# Exercise description
Exactly reproduce the data from its first line through the line with "doorbell rings the", leaving out every line after it.

# Dataset content

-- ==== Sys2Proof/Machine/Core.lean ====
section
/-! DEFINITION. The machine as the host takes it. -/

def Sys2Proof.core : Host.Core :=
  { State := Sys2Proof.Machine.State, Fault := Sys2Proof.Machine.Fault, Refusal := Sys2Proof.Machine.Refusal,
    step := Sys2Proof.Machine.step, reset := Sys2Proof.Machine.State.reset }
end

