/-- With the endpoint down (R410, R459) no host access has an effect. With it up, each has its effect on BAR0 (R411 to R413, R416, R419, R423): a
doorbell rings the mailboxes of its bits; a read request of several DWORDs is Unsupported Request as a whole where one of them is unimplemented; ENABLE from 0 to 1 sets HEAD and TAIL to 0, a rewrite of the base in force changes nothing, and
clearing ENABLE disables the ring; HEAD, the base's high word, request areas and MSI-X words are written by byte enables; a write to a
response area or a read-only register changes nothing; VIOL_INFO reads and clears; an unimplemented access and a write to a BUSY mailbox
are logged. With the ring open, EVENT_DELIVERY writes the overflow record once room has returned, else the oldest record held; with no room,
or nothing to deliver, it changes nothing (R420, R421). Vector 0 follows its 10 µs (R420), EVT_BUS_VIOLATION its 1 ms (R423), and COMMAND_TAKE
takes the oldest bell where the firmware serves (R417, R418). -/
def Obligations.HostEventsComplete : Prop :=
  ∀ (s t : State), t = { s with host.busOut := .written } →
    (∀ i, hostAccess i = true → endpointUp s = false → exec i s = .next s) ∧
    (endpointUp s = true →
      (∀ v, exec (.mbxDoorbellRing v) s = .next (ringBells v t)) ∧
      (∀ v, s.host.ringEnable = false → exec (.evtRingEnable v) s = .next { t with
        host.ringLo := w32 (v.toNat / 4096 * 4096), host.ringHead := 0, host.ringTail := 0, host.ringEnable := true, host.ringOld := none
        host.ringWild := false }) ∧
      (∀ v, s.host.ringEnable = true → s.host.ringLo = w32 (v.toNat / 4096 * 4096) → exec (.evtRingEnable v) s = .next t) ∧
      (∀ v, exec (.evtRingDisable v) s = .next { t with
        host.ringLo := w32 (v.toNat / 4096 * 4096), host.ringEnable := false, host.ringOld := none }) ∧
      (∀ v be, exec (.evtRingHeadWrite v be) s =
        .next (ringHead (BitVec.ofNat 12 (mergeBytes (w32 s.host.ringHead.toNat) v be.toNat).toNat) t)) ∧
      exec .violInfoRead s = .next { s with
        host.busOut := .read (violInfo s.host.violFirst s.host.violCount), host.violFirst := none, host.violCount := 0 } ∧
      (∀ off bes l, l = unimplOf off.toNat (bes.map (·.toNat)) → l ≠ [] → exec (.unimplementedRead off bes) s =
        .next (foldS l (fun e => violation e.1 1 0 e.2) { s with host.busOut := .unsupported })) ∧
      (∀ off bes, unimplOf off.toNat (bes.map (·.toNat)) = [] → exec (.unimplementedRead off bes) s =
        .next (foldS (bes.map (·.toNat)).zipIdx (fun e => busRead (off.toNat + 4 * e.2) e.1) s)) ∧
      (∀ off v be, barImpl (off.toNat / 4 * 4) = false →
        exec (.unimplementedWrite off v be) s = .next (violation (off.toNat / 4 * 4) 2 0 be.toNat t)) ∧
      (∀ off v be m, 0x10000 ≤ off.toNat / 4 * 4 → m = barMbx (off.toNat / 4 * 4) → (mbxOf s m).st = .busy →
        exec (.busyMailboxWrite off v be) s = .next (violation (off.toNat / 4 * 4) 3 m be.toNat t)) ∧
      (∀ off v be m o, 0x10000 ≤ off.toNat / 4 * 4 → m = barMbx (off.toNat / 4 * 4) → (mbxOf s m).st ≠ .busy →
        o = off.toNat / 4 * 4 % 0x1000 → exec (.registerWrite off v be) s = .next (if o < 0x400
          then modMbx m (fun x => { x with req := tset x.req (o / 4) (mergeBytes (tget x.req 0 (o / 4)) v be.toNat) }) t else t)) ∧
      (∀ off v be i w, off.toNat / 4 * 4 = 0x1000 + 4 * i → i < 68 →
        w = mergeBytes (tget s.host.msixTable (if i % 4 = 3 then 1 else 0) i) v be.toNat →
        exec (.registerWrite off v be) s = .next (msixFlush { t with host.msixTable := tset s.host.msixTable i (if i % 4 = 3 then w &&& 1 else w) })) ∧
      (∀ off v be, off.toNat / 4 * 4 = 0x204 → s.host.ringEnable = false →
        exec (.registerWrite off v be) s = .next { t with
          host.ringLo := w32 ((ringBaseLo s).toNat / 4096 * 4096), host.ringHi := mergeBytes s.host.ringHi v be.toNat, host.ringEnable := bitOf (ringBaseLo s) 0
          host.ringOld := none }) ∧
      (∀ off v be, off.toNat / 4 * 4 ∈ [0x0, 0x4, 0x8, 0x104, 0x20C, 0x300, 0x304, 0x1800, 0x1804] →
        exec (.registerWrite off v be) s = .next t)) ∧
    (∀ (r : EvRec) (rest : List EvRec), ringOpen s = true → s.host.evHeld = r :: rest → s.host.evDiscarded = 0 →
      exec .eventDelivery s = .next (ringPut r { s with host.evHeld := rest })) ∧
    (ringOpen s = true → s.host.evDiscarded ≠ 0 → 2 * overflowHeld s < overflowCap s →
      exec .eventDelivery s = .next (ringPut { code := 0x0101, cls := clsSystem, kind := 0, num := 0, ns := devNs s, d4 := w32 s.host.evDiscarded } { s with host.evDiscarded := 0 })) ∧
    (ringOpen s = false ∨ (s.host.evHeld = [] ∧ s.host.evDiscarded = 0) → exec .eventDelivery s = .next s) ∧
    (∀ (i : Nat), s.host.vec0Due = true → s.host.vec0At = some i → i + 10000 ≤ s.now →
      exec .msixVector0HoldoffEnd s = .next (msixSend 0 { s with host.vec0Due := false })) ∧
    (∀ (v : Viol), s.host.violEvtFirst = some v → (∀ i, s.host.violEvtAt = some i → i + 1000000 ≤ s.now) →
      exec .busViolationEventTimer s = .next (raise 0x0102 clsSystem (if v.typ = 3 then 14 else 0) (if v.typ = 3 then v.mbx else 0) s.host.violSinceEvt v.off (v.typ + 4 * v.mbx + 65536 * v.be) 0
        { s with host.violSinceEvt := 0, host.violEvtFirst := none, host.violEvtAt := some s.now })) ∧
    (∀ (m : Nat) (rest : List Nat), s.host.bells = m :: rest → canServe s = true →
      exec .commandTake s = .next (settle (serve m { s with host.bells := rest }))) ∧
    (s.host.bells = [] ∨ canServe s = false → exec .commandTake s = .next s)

# Response
-- ==== Sys2Proof/Machine/Core.lean ====
section
/-! DEFINITION. The machine as the host takes it. -/

def Sys2Proof.core : Host.Core :=
  { State := Sys2Proof.Machine.State, Fault := Sys2Proof.Machine.Fault, Refusal := Sys2Proof.Machine.Refusal,
    step := Sys2Proof.Machine.step, reset := Sys2Proof.Machine.State.reset }
end

/-- With the endpoint down (R410, R459) no host access has an effect. With it up, each has its effect on BAR0 (R411 to R413, R416, R419, R423): a
doorbell rings the mailboxes of its bits; a read request of several DWORDs is Unsupported Request as a whole where one of them is unimplemented; ENABLE from 0 to 1 sets HEAD and TAIL to 0, a rewrite of the base in force changes nothing, and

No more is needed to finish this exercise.